I'm confused about the limitations on the ASN.1 SET type. In general, I realize that a SET type is basically the same as a SEQUENCE, except the order of the components doesn't matter.

The seminal book on ASN.1, "ASN.1 — Communication Between Heterogeneous Systems" by Olivier Dubuisson, has this to say about SETs:

If the component order of the SEQUENCE type does not matter, the key- word SET is used for modeling such a non-ordered structure:

 Description ::= SET {    
   surname IA5String,   
   first-name IA5String,  
   age INTEGER  }

In this case, the application can provide the components to the encoder in the best order for it.

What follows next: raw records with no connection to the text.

/-- ChannelRequest (44_variants_control_data.md R223). That the errors of SET.v.channel, which is CHSET, name the channel of this variant is log entry 7 (DEDUCED). -/
def Obligations.ChannelRequestOperations : Prop :=
  ∀ s : State, ConfigLegal s.cfg →
    (∀ (a : Byte) (b : Byte), exec (.channelRequest (.build a.toNat b.toNat)) s =
      .next (okPayout s [a, b])) ∧
    (∀ (a : Int) (b : Int), a < 0 ∨ 255 < a → exec (.channelRequest (.build a b)) s =
      .next (answers s .malformed (.fieldRange (fieldIn .channelRequest .channel)))) ∧
    (∀ (a : Int) (b : Int), 0 ≤ a ∧ a ≤ 255 → b < 0 ∨ 255 < b → exec (.channelRequest (.build a b)) s =
      .next (answers s .malformed (.fieldRange (fieldIn .channelRequest .requestedMessageId)))) ∧
    (∀ (a : Byte) (b : Byte) (rest : Bytes), exec (.channelRequest (.view (a :: b :: rest))) s =
      .next (okFields s [((fieldIn .channelRequest .channel), .num a.toNat),
        ((fieldIn .channelRequest .requestedMessageId), .num b.toNat)])) ∧
    (∀ p : Payload, p.length < 1 → exec (.channelRequest (.view p)) s = .fault (.fieldAbsent
      (fieldIn .channelRequest .channel))) ∧
    (∀ p : Payload, 1 ≤ p.length → p.length < 2 → exec (.channelRequest (.view p)) s = .fault (.fieldAbsent
      (fieldIn .channelRequest .requestedMessageId))) ∧
    GetsByte (fun p => .channelRequest (.getChannel p)) (fieldIn .channelRequest .channel) 0 s ∧
    SetsByte (fun p v => .channelRequest (.setChannel p v)) (fieldIn .channelRequest .channel) 0 s ∧
    GetsByte (fun p => .channelRequest (.getRequestedMessageId p)) (fieldIn .channelRequest .requestedMessageId) 1 s ∧
    SetsByte (fun p v => .channelRequest (.setRequestedMessageId p v))
      (fieldIn .channelRequest .requestedMessageId) 1 s

/-- BroadcastData (44_variants_control_data.md R224). That the errors of SET.v.channel, which is CHSET, name the channel of this variant is log entry 7 (DEDUCED). -/
def Obligations.BroadcastDataOperations : Prop :=
  ∀ s : State, ConfigLegal s.cfg →
    (∀ (a : Byte) (b : Bytes), b.length = 7 → exec (.broadcastData (.build a.toNat b)) s =
      .next (okPayout s (a :: b))) ∧
    (∀ (a : Int) (b : Bytes), a < 0 ∨ 255 < a → exec (.broadcastData (.build a b)) s =
      .next (answers s .malformed (.fieldRange (fieldIn .broadcastData .channel)))) ∧
    (∀ (a : Int) (b : Bytes), 0 ≤ a ∧ a ≤ 255 → b.length ≠ 7 → exec (.broadcastData (.build a b)) s =
      .next (answers s .malformed (.fieldRange (fieldIn .broadcastData .data)))) ∧
    (∀ (a : Byte) (b : Bytes) (rest : Bytes), b.length = 7 → exec (.broadcastData (.view (a :: (b ++ rest)))) s =
      .next (okFields s [((fieldIn .broadcastData .channel), .num a.toNat), ((fieldIn .broadcastData .data),
        .str b)])) ∧
    (∀ p : Payload, p.length < 1 → exec (.broadcastData (.view p)) s = .fault (.fieldAbsent
      (fieldIn .broadcastData .channel))) ∧
    (∀ p : Payload, 1 ≤ p.length → p.length < 8 → exec (.broadcastData (.view p)) s = .fault (.fieldAbsent
      (fieldIn .broadcastData .data))) ∧
    GetsByte (fun p => .broadcastData (.getChannel p)) (fieldIn .broadcastData .channel) 0 s ∧
    SetsByte (fun p v => .broadcastData (.setChannel p v)) (fieldIn .broadcastData .channel) 0 s ∧
    GetsStr 7 (fun p => .broadcastData (.getData p)) (fieldIn .broadcastData .data) 1 s ∧
    SetsStr 7 (fun p v => .broadcastData (.setData p v)) (fieldIn .broadcastData .data) 1 s

/-- AcknowledgedData (44_variants_control_data.md R225). That the errors of SET.v.channel, which is CHSET, name the channel of this variant is log entry 7 (DEDUCED). -/
def Obligations.AcknowledgedDataOperations : Prop :=
  ∀ s : State, ConfigLegal s.cfg →
    (∀ (a : Byte) (b : Bytes), b.length = 7 → exec (.acknowledgedData (.build a.toNat b)) s =
      .next (okPayout s (a :: b))) ∧
    (∀ (a : Int) (b : Bytes), a < 0 ∨ 255 < a → exec (.acknowledgedData (.build a b)) s =
      .next (answers s .malformed (.fieldRange (fieldIn .acknowledgedData .channel)))) ∧
    (∀ (a : Int) (b : Bytes), 0 ≤ a ∧ a ≤ 255 → b.length ≠ 7 → exec (.acknowledgedData (.build a b)) s =
      .next (answers s .malformed (.fieldRange (fieldIn .acknowledgedData .data)))) ∧
    (∀ (a : Byte) (b : Bytes) (rest : Bytes), b.length = 7 → exec (.acknowledgedData (.view (a :: (b ++ rest)))) s =
      .next (okFields s [((fieldIn .acknowledgedData .channel), .num a.toNat), ((fieldIn .acknowledgedData .data),
        .str b)])) ∧
    (∀ p : Payload, p.length < 1 → exec (.acknowledgedData (.view p)) s = .fault (.fieldAbsent
      (fieldIn .acknowledgedData .channel))) ∧
    (∀ p : Payload, 1 ≤ p.length → p.length < 8 → exec (.acknowledgedData (.view p)) s = .fault (.fieldAbsent
      (fieldIn .acknowledgedData .data))) ∧
    GetsByte (fun p => .acknowledgedData (.getChannel p)) (fieldIn .acknowledgedData .channel) 0 s ∧
    SetsByte (fun p v => .acknowledgedData (.setChannel p v)) (fieldIn .acknowledgedData .channel) 0 s ∧
    GetsStr 7 (fun p => .acknowledgedData (.getData p)) (fieldIn .acknowledgedData .data) 1 s ∧
    SetsStr 7 (fun p v => .acknowledgedData (.setData p v)) (fieldIn .acknowledgedData .data) 1 s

What I immediately notice here is that in Dubuisson's example, the SET has two IA5String types in it. This seems to contradict what I've read here in this tutorial, which explicitly says that:

The type and value notations for SET are similar to SEQUENCE, except that the type of each component must be distinct from all others and the values can be in any order.

So how can a SET legally have two IA5String types? I'm inclined to trust Olivier Dubuisson's book over some random Internet tutorial, however, it doesn't make any sense that a SET type could have multiple components of the same type. The reason is that, in ASN.1, type identifiers aren't encoded, (at least for most common encodings like BER) so the decoder would have no way of knowing which component the IA5String applies to - is it surname or firstname? There's no way to tell if the ordering doesn't matter.

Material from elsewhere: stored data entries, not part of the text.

-- ==== Sys2Proof/Tests/Slice0.lean ====
section
/-! SUPPORT. Tests: ill-formed terms that WellFormed refuses, words of the opcode table written out from the spec's
encodings, the worked examples and vectors of the spec (ids V-… of 95_test_vectors.md), and for every statement of
Obligations.lean that has hypotheses a state and operands that meet them, at the boundary values of each clause. -/

namespace Sys2Proof.Tests
open Machine Safety

/-- What a transaction leaves in the result ports of the machine at reset. -/
def ran (i : Instr) : Option Results :=
  match exec i State.reset with
  | .next t => some t.res
  | .fault _ => none
  | .refused _ => none

/-- The fault a transaction ends in. -/
def failed (i : Instr) : Option Fault :=
  match exec i State.reset with
  | .next _ => none
  | .fault f => some f
  | .refused _ => none

/-- What one step leaves in the result ports. -/
def stepped (s : State) : Option Results :=
  match step s with
  | .next t => some t.res
  | .fault _ => none
  | .refused _ => none

/-- Expected results: a payload, field values, an error, a decoded message. -/
def pay (p : Payload) : Option Results := some { status := some .ok, payout := some p }
/-- Field values. -/
def vals (fs : List (Field × FieldVal)) : Option Results := some { status := some .ok, fields := some fs }
/-- An error outcome. -/
def err (c : Status) (i : Info) : Option Results := some { status := some c, info := some i }
/-- A field out of range. -/
def range (v : Variant) (n : FieldName) : Option Results := err .malformed (.fieldRange (fieldIn v n))
/-- A field the payload does not reach. -/
def absent (v : Variant) (n : FieldName) : Option Fault := some (.fieldAbsent (fieldIn v n))
/-- A byte that a transaction of CKSUM has returned. -/
def summed (b : Byte) : Option Results := some { status := some .ok, cksum := some b }
/-- A message built by CHBUILD. -/
def built (t : Int) (p : Payload) : Option Results := some { status := some .ok, payout := some p, msgType := some t }
/-- `n` equal bytes. -/
def fill (n : Nat) (b : Byte) : Bytes := List.replicate n b
/-- A frame. -/
def framed (f : Bytes) : Option Results := some { status := some .ok, frame := some f, frameLen := some f.length }
/-- A decoded message. -/
def message (t : Byte) (p : Payload) (k : Nat) : Option Results :=
  some { status := some .ok, rtype := some t, rpay := some p, rlen := some p.length, consumed := some k }
/-- A resolved message. -/
def resolved (v : BitVec 5) (t : Byte) (p : Payload) (k : Nat) : Option Results :=
  some { status := some .ok, variant := some v, rtype := some t, rpay := some p, rlen := some p.length, consumed := some k }

/-- What an operation leaves in the result ports, after reset with a configuration. -/
def performed (c : Config) (o : Operation) : Option Results :=
  match perform o (State.resetWith c) with
  | .next t => some t.res
  | .fault _ => none
  | .refused _ => none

So did Olivier Dubuisson make a huge mistake here? (He also doesn't mention anywhere in his lengthy description of SET types anything about the fact that a SET can't have more than one of each type.)

Was it helpful?

Solution 2

If there are two components with the same type in a SET, they can indeed not be distinguished. The example can still be correct provided it appears in a module with automatic tagging.

OTHER TIPS

The standard (X.680, 27.3) requires that the types of the components of a SET type all have different tags.

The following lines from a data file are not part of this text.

-- ==== Sys2Proof/Machine/State.lean ====
section
/-!
DEFINITION. The state of the ZS-7716 as plain data, and State.reset: the device right after a power-on reset (POR), with the
always-on logic released (step 1 of Table 11-3) and the option phase about to run. Each field's comment names the rule that
gives the state and its reset value; "choice" marks a value the spec does not give (log 4).
-/
namespace Sys2Proof.Machine

/-! ## Fixed sets of names -/

/-- Reaction classes (09, Table 09-6). -/
inductive Klass where
  | c0 | c1 | c2 | c3 | c4 | c5 | c6
deriving DecidableEq, Repr

/-- Governor states (09, Table 09-1). -/
inductive GovState where
  | disarmed | armed | permitted | fermata
deriving DecidableEq, Repr

/-- Seasons (10, Table 10-3). -/
inductive Season where
  | winter | spring | summer | autumn
deriving DecidableEq, Repr

/-- Link states of a trunk engine (03, Table 03-11 LINK_STATE). -/
inductive LinkState where
  | down | train | discover | up | tacet
deriving DecidableEq, Repr

/-- Block power states (10, Table 10-2). -/
inductive PowerState where
  | off | retain | idle | run
deriving DecidableEq, Repr

/-- Reset levels (11, Table 11-1). -/
inductive Level where
  | l0 | l1 | l2 | l3 | l4
deriving DecidableEq, Repr

/-- PAIR_STATE of MIRL_STATUS (13, Table 13-5). -/
inductive PairState where
  | down | handshake | paired | observer | solo | conflict
deriving DecidableEq, Repr

/-- Roles of the OPTR code (11, R274). -/
inductive Role where
  | solo | a | b
deriving DecidableEq, Repr

/-- Modes of a Chord slice (08, Table 08-6). -/
inductive SliceMode where
  | checked | mirrorOnly | vectorOnly
deriving DecidableEq, Repr

/-- Cache states of a line; a line in I is not listed (08, "Cache states"). -/
inductive CState where
  | s | e | m | isD | imD | smD | miA | ciA | iiA
deriving DecidableEq, Repr

/-- Probes of a home (08, Table 08-1). -/
inductive ProbeKind where
  | share | take | kill | evict
deriving DecidableEq, Repr

/-- Requests to a home (08, Table 08-1). -/
inductive AskKind where
  | share | own | upgrade | peek | put | retireDirty | retireClean
deriving DecidableEq, Repr

/-- Widths and extensions of the scalar loads (06, Table 06-3). -/
inductive LoadKind where
  | lb | lh | lw | lbu | lhu
deriving DecidableEq, Repr

/-- The atomics (06, R148). -/
inductive AtomicOp where
  | swp | add | and | or | xor | cas
deriving DecidableEq, Repr

/-- Precedence classes of queued command words (02, R25). -/
inductive TxClass where
  | urgent | protective | other
deriving DecidableEq, Repr

/-! ## Memories (04) -/

/-- A stored native word: its data and the syndrome it would give when read at its own address, that is the stored check bits
XOR the computed ones (R90, R91): 0 clean, 0x1FF poisoned. -/
structure Cell where
  data : Native
  syn : BitVec 9
deriving DecidableEq, Repr

/-- An addressed memory: its words by index, rising, without an entry equal to what an unlisted word reads as. -/
structure Ram where
  cells : List (Nat × Cell)
deriving DecidableEq, Repr

/-- The addressed memories of Table 04-1. -/
structure Mems where
  /-- ITCM of VOICE_0 to VOICE_3 and of the Steward (R75). Reset: zero-filled (R282). -/
  itcm : Vector Ram 5
  /-- DTCM of VOICE_0 to VOICE_3 and of the Steward (R75). Reset: zero-filled (R282). -/
  dtcm : Vector Ram 5
  /-- The Chord data arrays of the four slices, by native word of the 8 MiB window (R75, R177). Reset: zero-filled (R282). -/
  chord : Ram
  /-- Score frame 0 and frame 1, one record per channel (R79). Reset: zero-filled (R282). -/
  score : Vector Ram 2
  /-- The frame-open fill of the buffer is done: an unlisted slot holds the poisoned MISSING word (R57). Reset: false. -/
  scoreFilled : Vector Bool 2
  /-- Verdict, four channels to a word (R80). Reset: zero-filled (R282). -/
  verdict : Ram
  /-- The xSPI flash's two image slots, as bytes from their first byte (R285). Reset: erased (choice: board content). -/
  flashA : List Byte
  flashB : List Byte
deriving DecidableEq, Repr

/-- A log entry waiting to be popped, with the log's LOST bit (04, Tables 04-8, 04-11; 03 URG_LOG; 08 LOST_LOG). -/
structure PopLog where
  entries : List Native
  lost : Bool
deriving DecidableEq, Repr

/-- MEMC (04, Table 04-11). -/
structure Memc where
  /-- An injection is armed (INJ_GO). Reset 0. -/
  injGo : Bool
  /-- INJ_KIND [3:1]. Reset 0. -/
  injKind : BitVec 3
  /-- INJ_ADDR [31:4]. Reset 0. -/
  injAddr : BitVec 28
  /-- INJ_BIT BIT [6:0]. Reset 0. -/
  injBit : BitVec 7
  /-- INJ_BIT ABIT [20:16]. Reset 0. -/
  injAbit : BitVec 5
  /-- CE_CNT, UE_CNT, ADDR_CNT, POISON_RD_CNT, FABRIC_CE_CNT, FABRIC_UE_CNT, at 0x0030 to 0x0044. Reset 0. -/
  cnt : Vector Word 6
  /-- CE_LOG, 8 entries, and its LOST bit (R102). Reset: empty. -/
  ceLog : PopLog
  /-- UE_LOG, 8 entries, and its LOST bit (R102). Reset: empty. -/
  ueLog : PopLog
deriving DecidableEq, Repr

/-- Ostinato (04, R98 to R101, Table 04-10). -/
structure Osti where
  /-- OSTI_CTRL ENABLE. Reset 1. -/
  enable : Bool
  /-- OSTI_PACE [9:0]. Reset 125. -/
  pace : BitVec 10
  /-- OSTI_PASS_LIMIT [7:0]. Reset 8. -/
  passLimit : Byte
  /-- OSTI_STATUS REGION: the current region, 0 to 16,079. Reset 0. -/
  region : BitVec 14
  /-- The save buffer's 64 words while a region is saved: OSTI_STATUS ACTIVE is "some" (R98). Reset: none. -/
  save : Option (Vector Cell 64)
  /-- OSTI_WHERE ADDR and MEM. Reset 0. -/
  whereAddr : BitVec 24
  whereMem : Byte
  /-- OSTI_LAST_PASS in ms. Reset 0. -/
  lastPass : Word
  /-- OSTI_PASS_CNT, OSTI_FAIL_CNT, OSTI_ABORT_CNT, OSTI_SKIP_CNT. Reset 0. -/
  cnt : Vector Word 4
  /-- LINE_TIME at which the running pass began (R100, R101). Reset 0. -/
  passStart : Time
  /-- LINE_TIME of the last region start (R100). Reset 0. -/
  startAt : Time
  /-- The region in progress is abandoned and retested at the next grant (R100). Reset: false. -/
  retest : Bool
deriving DecidableEq, Repr

/-! ## Common block header (01) -/

/-- The common header of a block (01, Table 01-2), less CNT_OVF's OR and SYNC_BUSY, which are computed. -/
structure Hdr where
  /-- BLK_STATUS HWLOST. Reset 0. -/
  hwlost : Bool
  /-- BLK_STATUS RSVD_ACC. Reset 0. -/
  rsvdAcc : Bool
  /-- TABLE_SYNC SYNC, with which SYNC_BUSY is set (R14, R19). Reset 0. -/
  sync : Bool
  /-- A second synchronization is held (R14). Reset 0. -/
  syncHeld : Bool
  /-- HWLOST_SRC OFFSET. Reset 0. -/
  hwlostSrc : BitVec 16
  /-- CNT_OVF. Reset 0. -/
  cntOvf : Word
deriving DecidableEq, Repr

/-- A snapshot of a counter's high half held for an initiator (01, R8). -/
structure Snap where
  init : Initiator
  blk : BlkId
  /-- Offset of the counter's low half. -/
  off : Nat
  hi : Word
deriving DecidableEq, Repr

/-! ## Chord (08) -/

/-- What an access of a core does in Chord; `commits`: the store's instruction waits with it (a store that left the egress hold
has committed). -/
inductive CacheOp where
  | load (k : LoadKind) (rd : RegF)
  | lane (vd : RegF)
  | store (bytes : Nat) (data : Native) (poison : Bool) (commits : Bool)
  | atomic (op : AtomicOp) (rd : RegF) (src : Word) (srcTag : Bool) (cmp : Word) (cmpTag : Bool)
deriving DecidableEq, Repr

/-- An access that waits in a cache for a line (08, Table 08-2; R184): where it begins, how many bytes it has performed on lines
it held, and what it has read there. -/
structure CacheWait where
  op : CacheOp
  addr : Word
  done : Nat
  acc : Native
  accTag : Bool
deriving DecidableEq, Repr

/-- A line an L1D holds or awaits (08, Tables 08-2, 08-3). -/
structure L1Line where
  line : Line
  way : BitVec 2
  st : CState
  /-- The four stored words, under the word code (R94, R106, R180). -/
  words : Vector Cell 4
  /-- The tag word reads uncorrectable (R195). -/
  tagBad : Bool
  /-- The access waiting for the grant. -/
  wait : Option CacheWait
  /-- A probe deferred until the grant (R184). -/
  deferred : Option ProbeKind
deriving DecidableEq, Repr

/-- A request in a home's tracker (08, R181, R185). -/
structure Txn where
  kind : AskKind
  agent : Agent
  line : Line
  way : BitVec 2
  /-- The transaction has started: the requests of the line ahead of it have completed. -/
  active : Bool
  /-- Caches whose probe answer is awaited (PROBING). -/
  awaiting : BitVec 5
  /-- The CarryPut of RetireDirty or AskPut, once it has arrived (AWAIT_DATA until then): data, poison, mask. -/
  put : Option (BitVec 512 × BitVec 4 × BitVec 4)
  /-- A directory eviction this request waits for (EVICTING): the victim line, and the caches awaited. -/
  evict : Option (Line × BitVec 5)
  /-- Replays so far (R193). -/
  replays : Nat
  /-- The requester was a sharer when the transaction started, so the answer is NODATA (R185). -/
  nodata : Bool
deriving DecidableEq, Repr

The "Description" type in the example violates this requirement if the enclosing ASN.1 module has IMPLICIT TAGS or EXPLICIT TAGS (because the types of the components surname and first-name have the same tag "universal 22"), but it is legal if the enclosing ASN.1 module has AUTOMATIC TAGS (because the types of those components now have different tags--"context-specific 0" and "context-specific 1", respectively--automatically assigned to them in replacement of the "universal 22" tags).